Como no Príncipe de Machiavelli, para esses dois homens, o fim justifica os meios, por imoral, por cruel, por injusto, por ilegal que seja. Afirmar que o Iraque está melhor porque Saddam Hussein já não tem poder não justifica o injustificável. A analogia é simples:

Há na vizinhança um brigão que bate na mulher. Já bateu num vizinho que tentou interferir. Outros dois vizinhos juntam um bando de 50 homens fortemente armados e invadem a casa do brigão, sob o pretexto que ele pode destruir a vizinhança dentro de 45 minutos a qualquer momento, pois tem uma fábrica de ácido. Destroem a casa e queimam-na, matando um dos filhos do brigão. O outro e a mulher escapam com a vida mas sem quaisquer posses. Não encontram o brigão. Não encontram o ácido, mas continuam a dizer que a casa é muito grande e que hão-de encontrá-lo e que de qualquer modo, a mulher dele está bem melhor pois ele já não a bate.

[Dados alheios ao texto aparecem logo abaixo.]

-- ==== Sys2Proof/Machine/StartOps.lean ====
section
/-! DEFINITION. Activation of a configuration (R373, R461, R132), the start sequence to READY (Table 12-1, R352 to R373), the
reset of D0, and the moves between power states (R331 to R349). -/

namespace Sys2Proof.Machine

/-! ## Activation -/

/-- R209, R215: a table of one direction that starts from its seeds. -/
def seedTable (seeds : List Nat) : Tbl LatBin := seeds.zipIdx.map fun p => (p.2, { seed := p.1 : LatBin })

/-- Whether a table was learned on these seeds. -/
def sameSeeds (t : Tbl LatBin) (seeds : List Nat) : Bool := seeds.zipIdx.all fun p => (tget t {} p.2).seed == p.1 && (tfind t p.2).isSome

/-- R215: a unit's tables at an activation: kept where valve type and seeds are unchanged. SHIFTED counts from here (Table 06-7),
and T starts at the grid reading (R208). -/
def activateLearn (was is_ : Option ProfileCfg) (l : Learn) : Learn :=
  let p := is_.getD {}
  let keep := was == is_ && sameSeeds l.opening p.seedOpenUs && sameSeeds l.closing p.seedCloseUs
  let clear (t : Tbl LatBin) : Tbl LatBin := t.map fun b => (b.1, { b.2 with shifted := false })
  { l with opening := if keep then clear l.opening else seedTable p.seedOpenUs,
           closing := if keep then clear l.closing else seedTable p.seedCloseUs,
           openEdge := none, closeEdge := none, lastHold := none }

/-- A unit's drive at an activation: its configured mode, or what a die still holds on (R363). -/
def activateDrive (m : UnitMode) (d : Drive) : Drive :=
  if unitOff d then
    { d with mode := m, modeEnabled := false, modeWait := false, phase := if d.phase == .turnOff then .turnOff else .off,
             base := 0, baseReserved := false, setpoint := 0, duty := 0, dutyNow := 0, cycling := false, resume := false, nextCycle := none,
             rephased := false, missedDips := 0, missedKnees := 0, noMotion := false, noRelease := false, trimLimit := false,
             edgeMarked := false, forced := false, clampSince := none }
  else d

/-- One unit at an activation: odometer 0 (R132), section mode AUTO, factor 1.0, no frets. -/
def activateUnit (s : State) (img : Image) (u : Nat) (x : UnitSt) : UnitSt :=
  let c := tget img.units.units {} u
  { x with drive := activateDrive c.mode x.drive,
           learn := activateLearn (tget s.cfg.units.units {} u).profile c.profile x.learn,
           motion := {}, sect := {}, frets := [], nextTag := 32768, rateFactor := 65536 }

/-- R225: the converter runs while a unit of the die has a boost profile and a mode other than proportional. -/
def boostWanted (s : State) (d : Nat) : Bool :=
  (unitsOfDie d).any fun u => (s.unitCfg u).used && (s.profile u).boost && (s.unit u).drive.mode != .prop

/-- The sources in the order in which assertions of one cycle are written: the highest LEVEL first, then the lowest number (R465). -/
def byLevel (s : State) : List Nat :=
  (upFrom 0 16).reverse.flatMap fun p => (List.range 256).filter fun n => (s.src n).priority == p

/-- R461: the EVENTS section sets every source and target; R462: a level source that is active asserts once. -/
def activateEvents (s : State) : State :=
  let was := s.events.sources
  let s1 := s.modEvents fun e =>
    { e with sources := (List.range 256).foldl (fun t n =>
               let c := tget s.cfg.events.sources (0, 0) n
               if c = (0, 0) && (tfind t n).isNone then t
               else tset t n { tget t {} n with priority := c.1, target := c.2 }) was,
             targets := (List.range 10).foldl (fun t n =>
               let c := tget s.cfg.events.targets (0, 8, 1000, false) n
               tset t n { tget t {} n with threshold := c.1, count := c.2.1, timeUs := c.2.2.1, wake := c.2.2.2 }) e.targets }
  (byLevel s1).foldl (fun s n =>
    if levelSource n && (s.src n).active && !(s.src n).inService then assertSource n (s.src n).payload false s.devtime s else s) s1

/-- R478: on a wake from PARK the settings of sources and targets come back from retention, before the configuration sets them anew. -/
def restoreSettings (s : State) : State :=
  match s.power.retention with
  | some (_, so, ta) =>
    ta.foldl (fun s p => s.modTgt p.1 fun x =>
      { x with threshold := p.2.threshold, count := p.2.count, timeUs := p.2.timeUs, wake := p.2.wake })
      (so.foldl (fun s p => s.modSrc p.1 fun x => { x with priority := p.2.priority, target := p.2.target }) s)
  | none => s

/-- Tokens of one package as the lead counts them, FIXED ones apart. -/
def TokenSt.moving (t : TokenSt) : Nat := t.granted + t.escrow + t.inTransit.foldl (fun a x => a + x.2.1) 0

/-- R51: what the lead knows of a package under a new declaration: a declared one keeps its tokens, another one's go into ESCROW. -/
def redeclare (p : PackageCfg) (now i : Nat) (t : TokenSt) : TokenSt :=
  if i = 0 || p.members.contains i then { t with fixed := nth p.fixedTokens 0 i, present := t.present || i == 0 }
  else { escrow := t.moving, escrowAt := some (now + 1000 * p.silenceMs) }

/-- R50, R51, R459: tokens at an activation. Where the package enters its system anew, a lead holds every non-FIXED token in ESCROW and a
follower its FIXED ones only; where it stays in the same system under the same index (a CFG_COMMIT at run time), tokens stay where
they are. -/
def activateTokens (anew : Bool) (s : State) : State :=
  let p := s.cfg.package
  let fixed := p.fixedTokens.foldl (· + ·) 0
  let free := p.tokenPool - fixed
  let old : Tbl TokenSt := if anew then [] else s.ledger.tokens
  let s1 :=
    if !p.member then s.modLedger fun l => { l with tokens := [], tokensFree := 0 }
    else if p.pkgIndex = 0 then
      let base : Tbl TokenSt := ((0 :: p.members.filter (· != 0)) ++ old.map (·.1)).foldl (fun t i =>
        tset t i (redeclare p s.devtime i (tget old {} i))) []
      let all := if anew then tmod base {} 0 (fun x => { x with escrow := free, escrowAt := some (s.devtime + 1000 * p.silenceMs) }) else base
      s.modLedger fun l => { l with tokens := all, tokensFree := free - all.foldl (fun a x => a + x.2.moving) 0 }
    else
      let mine := { tget old {} p.pkgIndex with fixed := nth p.fixedTokens 0 p.pkgIndex }
      s.modLedger fun l => { l with tokensFree := 0, tokens := [(p.pkgIndex, mine)] }
  let own := tget s1.ledger.tokens {} p.pkgIndex
  setPool (poolOfTokens p.member (own.fixed + own.granted)) s1.ledger.derated s1

/-- The parts of State that an activation starts anew, the loops at OUT_SAFE in OFF (Table 08-1, R264) and E_LAST at E_DECL (R290). -/
def activateParts (img : Image) (s : State) : State :=
  { s with
    cfg := img
    units := (img.units.units.foldl (fun t p => if p.2.used then tset t p.1 (tget s.units {} p.1) else t) s.units).map fun p =>
      (p.1, activateUnit s img p.1 p.2)
    loops := img.loops.map fun p => (p.1, { params := imageParams { s with cfg := img } p.2, u := p.2.params.outSafe : LoopSt })
    clusters := s.clusters.map fun p => (p.1, { p.2 with slotWaitUs := 0, lastWaitAt := 0, crowdedEdges := 0, crowdedAt := none })
    groups := []
    dies := s.dies.map fun p => (p.1, { p.2 with tableOk := true })
    loopStream := (0, [])
    loopSentAt := none
    rates := []
    trims := []
    rateRaisedAt := []
    pressureBad := []
    pwmRef := s.devtime }

/-- R74: OSNMA at an activation: with another public key it begins anew. -/
def activateOsnma (key : List Byte) (o : OsnmaSt) : OsnmaSt := if o.from_ == key then o else { from_ := key, key := key }
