/-- R435: error-passive. A counter that no row has counted above 127 is the receive counter, which has just passed it. -/
def busPassive (n : Nat) (s : State) : State :=
  if (s.canOf n).st != 0 then s
  else
    let r := s.free
    let s1 := r.2.modCan n fun c =>
      { c with st := 1, recCnt := if c.tec < 128 && c.recCnt < 128 then 128 + (r.1 % 8).toNat else c.recCnt }
    fault (224 + n) n 2 1 0 s1

/-- R435. -/
def execCanPassive (t ctrl : Nat) (s : State) : Out := aboutCan t ctrl (busPassive ctrl) s

/-! ## CAN_SP (R260) -/

/-- R260: output × scale (Q16.16), rounded to nearest and saturated to the field. -/
def spField (u scale : Int) (width : Nat) : Nat := (clamp 0 ((2 ^ width : Nat) - 1) (roundDiv (u * scale) 65536)).toNat

/-- Put a field's bytes at an offset, its own bits only. -/
def putField (bs : List Byte) (offset width v : Nat) : List Byte :=
  let k := ceilDiv width 8
  let b := padTo (max bs.length (offset + k)) bs
  let old := leNat ((b.drop offset).take k)
  b.take offset ++ le k ((old / 2 ^ width * 2 ^ width + v : Nat) : Int) ++ b.drop (offset + k)

/-- R260: the frame of an identifier, with the field of every loop that is bound to it. -/
def spFrame (s : State) (n ident : Nat) : List Byte :=
  s.cfg.loops.foldl (fun bs p => match p.2.out with
    | .canSp c i offset width scale _ => if c = n && i = ident then putField bs offset width (spField (s.loop p.1).u scale width) else bs
    | _ => bs) []

/-- R260, R434: a CAN_SP frame at its period, with the latest value. -/
def sendSp (l : Nat) (s : State) : State :=
  match (s.loopCfg l).out with
  | .canSp n ident _ _ _ period =>
    let due := match (s.loop l).spAt with
      | some t => decide (t + 1000 * period ≤ s.devtime)
      | none => true
    if !s.start.configActive || !due || (s.canOf n).st = 2 || (isobusOn s n && !isoMaySend s n) then s
    else
      canSend n { id := ident, ext := decide (2048 ≤ ident), fdf := (s.canCfg n).fd, brs := (s.canCfg n).brs, data := spFrame s n ident }
        (s.modLoop l fun x => { x with spAt := some s.devtime })
  | _ => s

/-- R260. -/
def execCanSpPeriod (t loop : Nat) (s : State) : Out :=
  about "loop" loop 128 t (fun s => if awake s && !coreOut s 4 then sendSp loop s else s) s

end Sys2Proof.Machine
end

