-- ==== Sys2Proof/Machine/EvZither.lean ====
section
/-! DEFINITION. Zither (R446 to R459): the frames of Table 15-7 as they are received, and the lead's and the followers' own timers. A row
that is not due changes nothing, and a frame that R448 discards changes nothing. -/

namespace Sys2Proof.Machine

/-! ## Receiving a frame (R448, R449, R459) -/

/-- Whether Zither runs: D0 is awake, Bus in service (R22), and a configuration declares the package a member. -/
def zitherRuns (s : State) : Bool :=
  awake s && s.start.configActive && !s.start.maint && s.cfg.package.member && !coreOut s 4

/-- The package's index. -/
def ownPkg (s : State) : Nat := s.cfg.package.pkgIndex

/-- Token state of a package. -/
def tok (s : State) (p : Nat) : TokenSt := tget s.ledger.tokens {} p

/-- Change the token state of a package, and with the own one's counts the effective pool (R50). -/
def modTok (p : Nat) (f : TokenSt → TokenSt) (s : State) : State :=
  let s1 := s.modLedger fun l => { l with tokens := tmod l.tokens {} p f }
  let own := tok s1 (ownPkg s)
  setPool (poolOfTokens s.cfg.package.member (own.fixed + own.granted)) s.ledger.derated s1

/-- R459: a frame counts as hearing its sender; R448: its SEQ is taken. -/
def heard (z : ZHdr) (s : State) : State :=
  let s1 := s.modZ fun x => { x with seqTaken := tmod x.seqTaken [] z.src fun l => (z.seq :: l).take 64 }
  modTok (if s.lead then z.src else ownPkg s) (fun t => { t with heardAt := s.devtime }) s1

/-- R448: a frame from another package whose SEQ has not been taken. -/
def fresh (s : State) (z : ZHdr) : Bool :=
  zitherRuns s && z.src != ownPkg s && !(tget s.zither.seqTaken [] z.src).contains z.seq

/-- Whether the lead knows a package as a declared follower. -/
def declared (s : State) (p : Nat) : Bool := p != 0 && s.cfg.package.members.contains p

/-- R54: a follower that no longer hears the lead brings its outputs to their safe state and keeps its FIXED tokens only; it is no
member until it is welcomed again. -/
def leadSilent (cs : Clamps) (s : State) : State :=
  let s1 := modTok (ownPkg s) (fun t => { t with granted := 0, inTransit := [], present := false }) (safePolicy cs s)
  s1.modZ fun z => { z with welcomed := false, joined := none, joinAt := none, turnedAway := false, tokenAskedAt := none }

/-- A frame of the lead at a follower: of a new epoch it means that the lead was silent (R459), of the joined one it is taken. -/
def fromLead (z : ZHdr) (f : State → State) (s : State) : State :=
  if !fresh s z || !s.follower || z.src != 0 || !s.zither.welcomed then s
  else if s.zither.joined == some z.epoch then f (heard z s)
  else leadSilent [] s

/-- A follower's frame at the lead, of the epoch in force. -/
def fromFollower (z : ZHdr) (f : State → State) (s : State) : State :=
  if !fresh s z || !s.lead || !declared s z.src || s.zither.joined != some z.epoch then s else f (heard z s)

/-- A row about a received frame, which Bus processes (R22); outputs may change, so loops follow (R262). -/
def zitherRow (self : Instr) (z : ZHdr) (f : State → State) (s : State) : Out :=
  if z.src < 4 then atOut z.t (byCore 4 self f) s else .refused (.noSuchElement "package" z.src)

/-- A row of a member's own. -/
def zitherTimer (t : Nat) (f : State → State) (s : State) : Out := at_ t (fun s => if zitherRuns s then f s else s) s

/-- A row about one package. -/
def zitherPkg (t p : Nat) (f : State → State) (s : State) : Out :=
  if p < 4 then zitherTimer t f s else .refused (.noSuchElement "package" p)

/-! ## System time (R451) -/

/-- R451: every 10 ms the lead sends SYNC, and the DEVTIME captured at its start in FOLLOW_UP; the fraction of the captured microsecond is
not stated by any row and is a free value. -/
def sendSync (s : State) : State :=
  if !s.lead || (s.zither.syncAt != 0 && s.devtime < s.zither.syncAt + 10000) then s
  else
    let r := s.free
    let q := (s.zither.syncSeq + 1) % 65536
    sendZ 2 4 [(q : Nat), r.1 % 1000, (s.devtime : Nat)] (sendZ 1 4 [(q : Nat)]
      (r.2.modZ fun z => { z with syncSeq := q, syncAt := s.devtime }))

/-- R451. -/
def execSync (t : Nat) (s : State) : Out := zitherTimer t sendSync s

/-- R451: the offset is set in one step after a welcome, then slewed by at most 10 µs a second. -/
def followUpAt (tLeadNs tLocalNs : Nat) (s : State) : State :=
  let target : Int := (tLeadNs : Int) - tLocalNs + s.cfg.package.busDelayNs
  let z := s.zither
  let step : Int := ((s.devtime - z.followAt.getD s.devtime) / 100 : Nat)
  let off := match z.offsetNs, z.stepOffset with
    | some o, false => o + clamp (-step) step (target - o)
    | _, _ => target
  s.modZ fun z => { z with offsetNs := some off, stepOffset := false, followAt := some s.devtime, timeLost := false }

/-- R451. -/
def execFollowUp (z : ZHdr) (tLeadNs tLocalNs : Nat) (s : State) : Out :=
  zitherRow (.followUp z tLeadNs tLocalNs) z (fromLead z (followUpAt tLeadNs tLocalNs)) s

/-- R451. -/
def loseTime (s : State) : State :=
  let late := match s.zither.followAt with
    | some t => decide (t + 100000 ≤ s.devtime)
    | none => false
  if !s.follower || !s.zither.welcomed || s.zither.timeLost || !late then s
  else fault 238 (ownPkg s) 0 2 0 (s.modZ fun z => { z with timeLost := true })

/-- R451. -/
def execZitherTimeLost (t : Nat) (s : State) : Out := zitherTimer t loseTime s

/-! ## Motion (R452, R453) -/

/-- The integral over `dt` µs of a speed held after 2 ms of acceleration (R185), in half units of (speed × 10^-6 s) × 10^-6. -/
def heldIntegral (v a : Int) (dt : Nat) : Int :=
  let c : Int := min dt 2000
  2000000 * v * dt + a * (c * c + 2 * c * (dt - c))

/-- R453: the follower's S in 0.1 mm. -/
def odoS (s : State) : Int := s.odo.distS / 200000000000

/-- R453: the follower's THETA in 10^-9 rad. -/
def odoTheta (s : State) : Int := roundDiv (s.odo.theta * 31415926536) 3600000000000000000

/-- R452: a follower's fused epoch: its units move by it (R130, R131), and it answers with ODO (R453). -/
def applyState (epoch : Nat) (v a omega alpha : Int) (flags : Nat) (s : State) : State :=
  let still := bitAt flags 0
  let here : Int := (epoch : Int) - (s.zither.offsetNs.getD 0) / 1000
  let s1 := match s.zither.motion with
    | some (e, v0, a0, w0, b0) =>
      s.modOdo fun o =>
        { o with distS := o.distS + heldIntegral v0 a0 (epoch - e), theta := o.theta + heldIntegral w0 b0 (epoch - e),
                 along := o.along + 1000 * v0 * (epoch - e : Nat) }
    | none => s
  let s2 := (s1.modNav fun n =>
      { n with epoch := some here.toNat, accUm := 1000 * a, alpha := alpha, yawRate := omega, odoStale := false,
               staleBase := s.devtime, fretsLive := true }).modOdo fun o => { o with speed := 1000 * v, standstill := still }
  let s3 := s2.modZ fun z => { z with motion := some (epoch, v, a, omega, alpha), stateFlags := flags }
  let s4 := moveUnits (1000 * v) (1000 * a) omega alpha still s3
  let s5 := emuEpoch s4
  sendZ 4 0 [(epoch : Nat), odoS s5, odoTheta s5] s5

/-- R452. -/
def execState (z : ZHdr) (epoch : Nat) (v a omega alpha : Int) (flags : Nat) (s : State) : Out :=
  zitherRow (.state z epoch v a omega alpha flags) z (fromLead z (applyState epoch v a omega alpha flags)) s

/-- R453: the lead's odometer of a follower's unit: S − THETA × y × 10^-8, in 0.1 mm. -/
def takeOdo (p epoch : Nat) (dist theta : Int) (s : State) : State :=
  let s1 := s.modZ fun z => { z with odo := tset z.odo p (epoch, dist, theta, s.devtime), stale := z.stale.filter (· != p) }
  (s1.cfg.units.units.filter fun q => q.2.used && q.1 / 128 == p).foldl (fun s q =>
    s.modUnit q.1 fun x =>
      { x with motion := { x.motion with odoFx := dist * 10000000000000 - theta * q.2.yMm * 100000 } }) s1

/-- R453. -/
def execOdo (z : ZHdr) (epoch : Nat) (dist theta : Int) (s : State) : Out :=
  zitherRow (.odo z epoch dist theta) z (fromFollower z (takeOdo z.src epoch dist theta)) s

/-- R453: a present follower whose ODO is 5 ms old or older. -/
def staleOdo (p : Nat) (s : State) : State :=
  let old := match tfind s.zither.odo p with
    | some (_, _, _, t) => decide (t + 5000 ≤ s.devtime)
    | none => false
  if !s.lead || !(tok s p).present || s.zither.stale.contains p || !old then s
  else fault 238 p 1 2 0 (s.modZ fun z => { z with stale := z.stale ++ [p] })

/-- R453. -/
def execZitherStale (t pkg : Nat) (s : State) : Out := zitherPkg t pkg (staleOdo pkg) s

/-! ## Frets (R454) -/

/-- R454, OP 0: arm a fret, or replace the one that has the same UNIT and TAG. -/
def armRemote (u : Nat) (w : FretWire) (s : State) : State :=
  let f := fretOf s u w
  if (s.unit u).frets.any fun g => g.live && g.tag == w.tag then
    s.modUnit u fun x =>
      { x with frets := x.frets.map fun g =>
          if g.live && g.tag == w.tag && g.state != .committed then
            { g with pos := f.pos, effect := f.effect, action := f.action, hasEffect := f.hasEffect, backward := f.backward,
                     discard := f.discard }
          else g }
  else if f.hasEffect && decide (32768 ≤ w.tag) then putFound u f s
  else putFret u f s

/-- R454, OP 2: an action applied at once. -/
def actRemote (u action : Nat) (s : State) : State :=
  if action = 1 then commandOff u (s.modSect u fun x => { x with commanded := false, wanted := false })
  else if action = 3 then applyFret u { action := 3 } s
  else tryWanted u (s.modSect u fun x => { x with wanted := true })

/-- R454: a FRET frame for the follower's own units. -/
def takeFrets (op : Nat) (ws : List FretWire) (s : State) : State :=
  ws.foldl (fun s w => match unitRef s w.unit with
    | .own u =>
      if op = 0 then armRemote u w s
      else if op = 1 then cancelFrets u (fun g => g.tag == w.tag) s
      else if op = 2 then actRemote u w.action s
      else s
    | .follower .. | .beyond => s) s

/-- R454. -/
def execFret (z : ZHdr) (op : Nat) (frets : List FretWire) (s : State) : Out := zitherRow (.fret z op frets) z (fromLead z (takeFrets op frets)) s

/-- R454: one outcome at the lead: a fired fret is the unit's command now (R167) and stays in the plan as fired until its effect is reached
(R191); another leaves it. -/
def takeOutcome (p : Nat) (s : State) (e : Nat × Nat × Nat × Nat) : State :=
  let (tag, u, outcome, lateness) := e
  if u / 128 != p then s
  else
    s.modUnit u fun x =>
      if outcome < 2 then
        { x with frets := x.frets.map fun g =>
                   if g.live && g.tag == tag then { g with state := .fired, late := outcome == 1, lateness := lateness } else g,
                 sect := match x.frets.find? fun g => g.live && g.tag == tag with
                   | some g => if g.action = 3 then x.sect else { x.sect with commanded := g.action != 1 }
                   | none => x.sect }
      else { x with frets := x.frets.filter fun g => !(g.live && g.tag == tag) }

/-- R454. -/
def execFretStatus (z : ZHdr) (entries : List (Nat × Nat × Nat × Nat)) (s : State) : Out :=
  zitherRow (.fretStatus z entries) z (fromFollower z fun s => entries.foldl (takeOutcome z.src) s) s

/-- R455, R168, R170: one stroke event of a follower's section unit at the lead's writer. A PWM unit that is commanded on only may end at
a closing; at a second one without a dip between them it has ended at the first (DEDUCED, assumption 56). -/
def takeStroke (p : Nat) (s : State) (e : Nat × Nat × Nat) : State :=
  let (u, kind, t) := e
  if u / 128 != p || (s.secOf u).isNone then s
  else if kind = 0 then strokeOpen u t s
  else if (s.unitCfg u).mode == UnitMode.pwm && (s.unit u).sect.commanded then
    if (s.unit u).sect.strokes.any fun k => k.to_.isNone && k.limit.isSome then strokeEndedThere u s else strokeMayEnd u kind t s
  else strokeClose u kind t s

/-- R455. -/
def execStroke (z : ZHdr) (entries : List (Nat × Nat × Nat)) (s : State) : Out :=
  zitherRow (.stroke z entries) z (fromFollower z fun s => entries.foldl (takeStroke z.src) s) s

/-! ## Tokens (R456, R457, R53) -/

/-- R457: send tokens under the next TSEQ: they are IN_TRANSIT until the acknowledgement. -/
def sendTokens (type p dst n : Nat) (s : State) : State :=
  let q := ((tok s p).tseqSent + 1) % 65536
  sendZ type dst [(q : Nat), (n : Nat)]
    (modTok p (fun t => { t with tseqSent := q, inTransit := t.inTransit ++ [(q, n, s.devtime)] }) s)

/-- R456: the lead grants what it can of a request. -/
def grantTokens (p count : Nat) (s : State) : State :=
  let n := min count s.ledger.tokensFree
  if n = 0 || !(tok s p).present then s
  else sendTokens 9 p p n (s.modLedger fun l => { l with tokensFree := l.tokensFree - n })

/-- R456. -/
def execTokenReq (z : ZHdr) (count : Nat) (s : State) : Out := zitherRow (.tokenReq z count) z (fromFollower z (grantTokens z.src count)) s

/-- R53: a TSEQ that has been applied. -/
def applied (s : State) (p tseq : Nat) : Bool := (tok s p).tseqApplied.contains tseq

/-- R53, R50: a follower applies a grant once, and acknowledges it. -/
def takeGrant (tseq count : Nat) (s : State) : State :=
  let p := ownPkg s
  let s1 := if applied s p tseq then s
    else (modTok p (fun t => { t with granted := t.granted + count, tseqApplied := (tseq :: t.tseqApplied).take 64 }) s).modZ
      fun z => { z with tokenAskedAt := none }
  sendZ 11 0 [(tseq : Nat), 0] s1
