/-- The reads of units, loops, switch channels and field I/O answer with their status words and counters, and change nothing but
the course they come on (Tables 14-9, 14-10, 14-12). -/
def Obligations.ElementReads : Prop :=
  (∀ first count sense, Answers (fun h => .unitStatusRead h first count sense) 1301 15 (· == 4)
    (fun s => s.cfg.package.member = false ∧ 1 ≤ count ∧ count ≤ 12 ∧ first + count ≤ 128)
    (fun s => (upFrom first count).flatMap fun u => unitEntry s sense u) (fun s t => Only [.courses] s t))
  ∧ (∀ unit, Answers (fun h => .unitLatencyRead h unit) 1302 5 (· == 4)
    (fun s => s.cfg.package.member = false ∧ unit < 128) (fun s => latencyTable s unit) (fun s t => Only [.courses] s t))
  ∧ (∀ first count, Answers (fun h => .loopStatusRead h first count) 1541 15 (· == 4)
    (fun _ => 1 ≤ count ∧ count ≤ 31 ∧ first + count ≤ 128)
    (fun s => (upFrom first count).flatMap (loopEntry s)) (fun s t => Only [.courses] s t))
  ∧ (∀ first count sense, Answers (fun h => .swStatusRead h first count sense) 1796 15 (· == 4)
    (fun _ => 1 ≤ count ∧ first + count ≤ 24)
    (fun s => (upFrom first count).flatMap fun n =>
      le 4 (swWord s sense n : Nat) ++ (s.sw n).counters.flatMap fun c => le 4 (c : Nat)) (fun s t => Only [.courses] s t))
  ∧ Answers (fun h => .swVentRead h) 1797 15 (· == 0) (fun _ => True)
    (fun s => (List.range 6).flatMap fun c => le 4 (ventCapacity c / 1000 : Nat) ++ le 4 ((s.vent c).used / 1000 : Nat)
      ++ le 4 ((s.vent c).reserved / 1000 : Nat) ++ le 4 (ventFree s c / 1000)) (fun s t => Only [.courses] s t)
  ∧ Answers (fun h => .swLimpFuseRead h) 1799 15 (· == 0) (fun _ => True)
    (fun s => padTo 8 (s.storage.fuses.map (BitVec.ofNat 8)) ++ le 1 (s.storage.fuseGlobal : Nat) ++ le 3 0)
    (fun s t => Only [.courses] s t)
  ∧ (∀ sense, Answers (fun h => .ioOutputRead h sense) 1810 15 (· == 0) (fun _ => True)
    (fun s => words4 16 (foWord s sense)) (fun s t => Only [.courses] s t))
  ∧ (∀ sense, Answers (fun h => .ioInputRead h sense) 1811 15 (· == 0) (fun _ => True)
    (fun s => words4 32 (fiWord s sense)) (fun s t => Only [.courses] s t))
  ∧ Answers (fun h => .ioAnalogRead h) 1812 15 (· == 0) (fun _ => True)
    (fun s => (List.range 8).flatMap fun a => le 4 (s.ai a).value ++ le 2 ((s.ai a).raw : Nat)
      ++ le 2 (pack [(bit (s.ai a).valid, 0), (bit (s.ai a).wireBreak, 1), (bit (s.ai a).overRange, 2), (bit (s.ai a).burdenOpen, 3)] : Nat))
    (fun s t => Only [.courses] s t)
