-- ==== Sys2Proof/Laws/State.lean ====
section
/-! SUPPORT. One lemma per field per update: each update of a bank leaves every other field and every other bank's elements as they
were, and the element it changes reads as changed. -/

namespace Sys2Proof.Machine.State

Outra coisa, chamam terrorista ao filho porque ele não os quer na sua propriedade, o que resta dela.

A definição dos princípios de Machiavelli é “política sem lealdade ou boa fé, maneira de proceder perfídia”. Uma excelente descrição da escola de diplomacia seguido por Bush, Blair e seu nojento bando de sicofantas, que, se tivessem uma módica quantia de decência, iriam apresentar as suas demissões. Já.